As you approach retirement, it’s important to consider how you’ll withdraw the money that you’ve saved. Your advisor can discuss different strategies for withdrawing money from a 401(k), IRA or taxable brokerage account so that you’re not overpaying taxes or draining your retirement reserves too quickly.

Your advisor may also discuss ways to tax-friendly ways to create supplemental income in retirement, such as purchasing an annuity or taking out a reverse mortgage.  An advisor can also help you figure out when to take Social Security benefits to maximize your payment amount and how to coordinate those benefits with other sources of income in retirement.

The Bottom Line

What Happens To Your Tax Liability With Proper Financial Planning?

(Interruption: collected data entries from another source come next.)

-- ==== Sys2Proof/Machine/HostPort.lean ====
section
/-! DEFINITION. The host side: the register window (10_state.md R32 to R56), host accesses to memory, and the interrupt and
reset inputs. -/

namespace Sys2Proof.Machine

/-! ### The register window -/

/-- The offset of a register (10_state.md R32). -/
def regOffset : Reg → BitVec 12
  | .id => 0x000
  | .caps => 0x004
  | .ctrl => 0x008
  | .status => 0x00C
  | .cmd => 0x010
  | .irqStatus => 0x014
  | .irqEnable => 0x018
  | .srcAddr => 0x020
  | .srcLen => 0x024
  | .dstAddr => 0x028
  | .dstLen => 0x02C
  | .auxAddr => 0x030
  | .auxLen => 0x034
  | .nx => 0x038
  | .ny => 0x03C
  | .ox => 0x040
  | .oy => 0x044
  | .maxval => 0x048
  | .resLen => 0x050
  | .resMinnz => 0x054
  | .resMaxnz => 0x058
  | .resMaxval => 0x05C
  | .resNbits => 0x060
  | .resIm => 0x064
  | .resImax => 0x068
  | .resTablen => 0x06C

/-- The registers in the order of the map (10_state.md R32). -/
def allRegs : List Reg :=
  [.id, .caps, .ctrl, .status, .cmd, .irqStatus, .irqEnable, .srcAddr, .srcLen, .dstAddr, .dstLen, .auxAddr, .auxLen,
    .nx, .ny, .ox, .oy, .maxval, .resLen, .resMinnz, .resMaxnz, .resMaxval, .resNbits, .resIm, .resImax, .resTablen]

/-- The register at an offset; none at a reserved one (10_state.md R32, R55). -/
def regAt (off : BitVec 12) : Option Reg := allRegs.find? fun r => regOffset r == off

/-- What a read of a register returns (10_state.md R32 to R53). -/
def State.readReg (s : State) : Reg → Word32
  | .id => Config.idValue
  | .caps => Config.capsValue
  | .ctrl => 0
  | .status => s.statusWord
  | .cmd => 0
  | .irqStatus => s.irqStatus.setWidth 32
  | .irqEnable => s.irqEnable.setWidth 32
  | .srcAddr => s.params.srcAddr
  | .srcLen => s.params.srcLen
  | .dstAddr => s.params.dstAddr
  | .dstLen => s.params.dstLen
  | .auxAddr => s.params.auxAddr
  | .auxLen => s.params.auxLen
  | .nx => s.params.nx
  | .ny => s.params.ny
  | .ox => s.params.ox
  | .oy => s.params.oy
  | .maxval => s.params.maxval.setWidth 32
  | .resLen => s.results.len
  | .resMinnz => s.results.minnz.setWidth 32
  | .resMaxnz => s.results.maxnz.setWidth 32
  | .resMaxval => s.results.maxval.setWidth 32
  | .resNbits => s.results.nbits
  | .resIm => s.results.im
  | .resImax => s.results.imax
  | .resTablen => s.results.tablen

/-- The state with other parameter registers. -/
def State.withParams (s : State) (p : Params) : State := { s with params := p }

/-- A write of CMD (10_state.md R37): it issues the word when the phase is IDLE, and is dropped with OVERRUN set when it is
BUSY. -/
def State.writeCmd (s : State) (w : Word32) : State :=
  match s.phase with
  | .idle => s.issue w
  | .busy _ => { s with irqStatus := irqNext s.irqStatus 0 irqOverrun }

/-- A write of a register (10_state.md R32 to R56): read-only registers ignore it, reserved bits too. -/
def State.writeReg (s : State) (r : Reg) (v : Word32) : State :=
  match r with
  | .ctrl => if v.getLsbD 0 then s.blockReset else s
  | .cmd => s.writeCmd v
  | .irqStatus => { s with irqStatus := irqNext s.irqStatus (v.setWidth 3) 0 }
  | .irqEnable => { s with irqEnable := v.setWidth 3 }
  | .srcAddr => s.withParams { s.params with srcAddr := v }
  | .srcLen => s.withParams { s.params with srcLen := v }
  | .dstAddr => s.withParams { s.params with dstAddr := v }
  | .dstLen => s.withParams { s.params with dstLen := v }
  | .auxAddr => s.withParams { s.params with auxAddr := v }
  | .auxLen => s.withParams { s.params with auxLen := v }
  | .nx => s.withParams { s.params with nx := v }
  | .ny => s.withParams { s.params with ny := v }
  | .ox => s.withParams { s.params with ox := v }
  | .oy => s.withParams { s.params with oy := v }
  | .maxval => s.withParams { s.params with maxval := v.setWidth 16 }
  | .id | .caps | .status | .resLen | .resMinnz | .resMaxnz | .resMaxval | .resNbits | .resIm | .resImax
  | .resTablen => s

/-- The state with one response more. -/
def State.respond (s : State) (r : Response) : State := { s with responses := r :: s.responses }

/-- A host write to the window: a bus error response and no state change unless it is an aligned 32-bit access; ignored
at a reserved offset (10_state.md R55). -/
def hostRegWrite (width : Width) (off : BitVec 12) (v : Word32) (s : State) : State :=
  if registerAccessOk width off then
    match regAt off with
    | some r => (s.writeReg r v).respond .written
    | none => s.respond .written
  else s.respond .busError

/-- A host read of the window: a bus error response unless it is an aligned 32-bit access; zero at a reserved offset
(10_state.md R55). -/
def hostRegRead (width : Width) (off : BitVec 12) (s : State) : State :=
  if registerAccessOk width off then
    match regAt off with
    | some r => s.respond (.data (s.readReg r))
    | none => s.respond (.data 0)
  else s.respond .busError

/-! ### Host accesses to memory -/

/-- The regions of the running command; none when the phase is IDLE or the word encodes no command. -/
def State.busyRegions (s : State) : List Region :=
  match s.phase with
  | .idle => []
  | .busy w =>
    match decode w with
    | .ok i => regions i s.latched
    | .error _ => []

/-- The address is a byte of a W or RW region of the running command. -/
def State.inBusyWritten (s : State) (a : Nat) : Bool :=
  s.busyRegions.any fun r => r.access.writes && rangesMeet r.base r.size a 1

/-- A host write of `n` bytes at `a` races the running command: it meets one of its regions (70_reset_and_hazards.md
R620). -/
def State.writeRaces (s : State) (a n : Nat) : Bool := s.busyRegions.any fun r => rangesMeet r.base r.size a n

/-- A host read of `n` bytes at `a` races the running command: it meets one of its W or RW regions
(70_reset_and_hazards.md R620). -/
def State.readRaces (s : State) (a n : Nat) : Bool :=
  s.busyRegions.any fun r => r.access.writes && rangesMeet r.base r.size a n

/-- What stops a host access to memory: bytes that do not exist, skipped cache maintenance (logs 12 and 13). An address that
answers the engine's DMA with a bus error does not stop a host's own access (20_memory.md R99 speaks of DMA accesses only;
DESIGN CHOICE, log 4). -/
def hostMemStop (a n : Nat) (maintained : Bool) (s : State) : Option (Host.Outcome State Fault Refusal) :=
  if ¬ bytesInSpace a n then some (.fault .hostAddressOutsideSpace)
  else if ¬ s.platform.dmaCoherent ∧ ¬ maintained then some (.refused .cacheMaintenanceSkipped)
  else none

/-- The `n` bytes at `a` share a byte with the register window (10_state.md R32). -/
def State.meetsWindow (s : State) (a n : Nat) : Bool := rangesMeet s.platform.regBase Config.windowSize a n

/-- The address belongs to a device (20_memory.md R100). -/
def State.inDevice (s : State) (a : Nat) : Bool := spansMeet s.platform.devices a 1

/-- The offset of an access of `n` bytes at `a`, if it is a 32-bit access inside the register window (10_state.md R32, R55). -/
def State.windowOffset (s : State) (a n : Nat) : Option (BitVec 12) :=
  if n = 4 ∧ s.platform.regBase ≤ a ∧ a + n ≤ s.platform.regBase + Config.windowSize then
    some (BitVec.ofNat 12 (a - s.platform.regBase))
  else none

/-- The bytes a host store leaves in memory: at the bytes of a device memory stays as it is (log 13). -/
def State.storedBytes (s : State) (a : Nat) (bs : List Byte) : List Byte :=
  if spansMeet s.platform.devices a bs.length then
    (List.range' a bs.length).zipWith (fun k b => if s.inDevice k then s.mem.read k else b) bs
  else bs

/-- A host stores bytes, in one access or outside the register window. In the window it is a write of a register or a bus
error (10_state.md R55); outside, it puts its bytes in memory (30_encoding.md R148), and one that races the running command
makes its outcome free (R620). -/
def hostStore (a : Nat) (bs : List Byte) (maintained : Bool) (s : State) : Host.Outcome State Fault Refusal :=
  if s.meetsWindow a bs.length then
    match s.windowOffset a bs.length with
    | some off => .next (hostRegWrite .w32 off (BitVec.ofNat 32 (leNat bs)) s)
    | none => .next (s.respond .busError)
  else
    match hostMemStop a bs.length maintained s with
    | some o => o
    | none =>
      .next ({ s with mem := s.mem.write a (s.storedBytes a bs),
                      raced := s.raced || s.writeRaces a bs.length }.respond .written)

/-- A host stores bytes in elements of a width (30_encoding.md R148). A store that meets the register window arrives element by
element: its first one now, the others stay next in the list (log 13). -/
def hostMemWrite (width : Width) (a : Nat) (bs : List Byte) (maintained : Bool) (s : State) :
    Host.Outcome State Fault Refusal :=
  if s.meetsWindow a bs.length && width.bytes < bs.length then
    hostStore a (bs.take width.bytes) maintained
      { s with hostq := .memWrite width (a + width.bytes) (bs.drop width.bytes) maintained :: s.hostq }
  else hostStore a bs maintained s

/-- A host read of `n` bytes at `a` meets bytes whose value is free: those of a busy command's W and RW regions, or of a device
(70_reset_and_hazards.md R620, 20_memory.md R100; logs 13 and 28). -/
def State.readsFree (s : State) (a n : Nat) : Bool := s.readRaces a n || spansMeet s.platform.devices a n

/-- The bytes a host read returns: memory, but free at the bytes of a busy command's W and RW regions (20_memory.md R98,
70_reset_and_hazards.md R620; log 28) and of devices (log 13). -/
def State.hostBytes (s : State) (a n : Nat) : List Byte :=
  if s.readsFree a n then
    (List.range' a n).map fun k => if s.inBusyWritten k || s.inDevice k then Config.freeByte s.fresh k else s.mem.read k
  else s.mem.bytes a n

/-- A host reads bytes, in one access or outside the register window. In the window it is a read of a register or a bus error
(10_state.md R55); outside, a read that races the running command makes its outcome free (R620). -/
def hostLoad (a n : Nat) (maintained : Bool) (s : State) : Host.Outcome State Fault Refusal :=
  if s.meetsWindow a n then
    match s.windowOffset a n with
    | some off => .next (hostRegRead .w32 off s)
    | none => .next (s.respond .busError)
  else
    match hostMemStop a n maintained s with
    | some o => o
    | none =>
      .next ({ s with raced := s.raced || s.readRaces a n,
                      fresh := if s.readsFree a n then s.fresh + 1 else s.fresh }.respond (.bytes (s.hostBytes a n)))

/-- A host reads bytes in elements of a width. A read that meets the register window arrives element by element (log 13). -/
def hostMemRead (width : Width) (a n : Nat) (maintained : Bool) (s : State) : Host.Outcome State Fault Refusal :=
  if s.meetsWindow a n && width.bytes < n then
    hostLoad a width.bytes maintained
      { s with hostq := .memRead width (a + width.bytes) (n - width.bytes) maintained :: s.hostq }
  else hostLoad a n maintained s

/-- `wait` (30_encoding.md R149): one read of STATUS; it ends with DONE = 1 and stays to be repeated otherwise. Before any
command has issued it never ends (log 22). -/
def hostWait (s : State) : State :=
  if s.done then s.respond (.data s.statusWord) else { s with hostq := .wait :: s.hostq }

/-- The effect of the host access that arrives, already taken off the queue (70_reset_and_hazards.md R611). -/
def hostAccess (op : HostOp) (s : State) : Host.Outcome State Fault Refusal :=
  match op with
  | .regWrite width off v => .next (hostRegWrite width off v s)
  | .regRead width off => .next (hostRegRead width off s)
  | .memWrite width a bs maintained => hostMemWrite width a bs maintained s
  | .memRead width a n maintained => hostMemRead width a n maintained s
  | .wait => .next (hostWait s)
  | .hardReset => .next s.blockReset

end Sys2Proof.Machine
end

Knowing what happens to your tax liability with proper financial planning is important for creating a long-term strategy for growing wealth. Handing over more money than you need to in taxes doesn’t offer any tangible benefit and it can be problematic if it leaves you with less money to save and invest. Having a trusted financial advisor to work with can ensure that you’re meeting your tax obligations without shortchanging your goals.

Financial Planning Tips

  • Tax planning can seem complicated if you’re not well-versed in the Internal Revenue Code. Finding a financial advisor doesn’t have to be hard. SmartAsset’s free tool matches you with up to three vetted financial advisors who serve your area, and you can have a free introductory call with your advisor matches to decide which one you feel is right for you. If you’re ready to find an advisor who can help you achieve your financial goals, get started now.
  • Robo advisors can offer a more affordable way to manage financial planning, as the fees may be lower than what traditional advisors charge. However, it’s important to know what you’re getting for the money. For example, some robo-advisors offer tax loss harvesting but not all of them do. Additionally, robo-advisors aren’t really equipped to offer one on one advice about tax planning or investing. Those are good reasons to consider working with a human advisor instead, even if it means paying a slightly higher fee.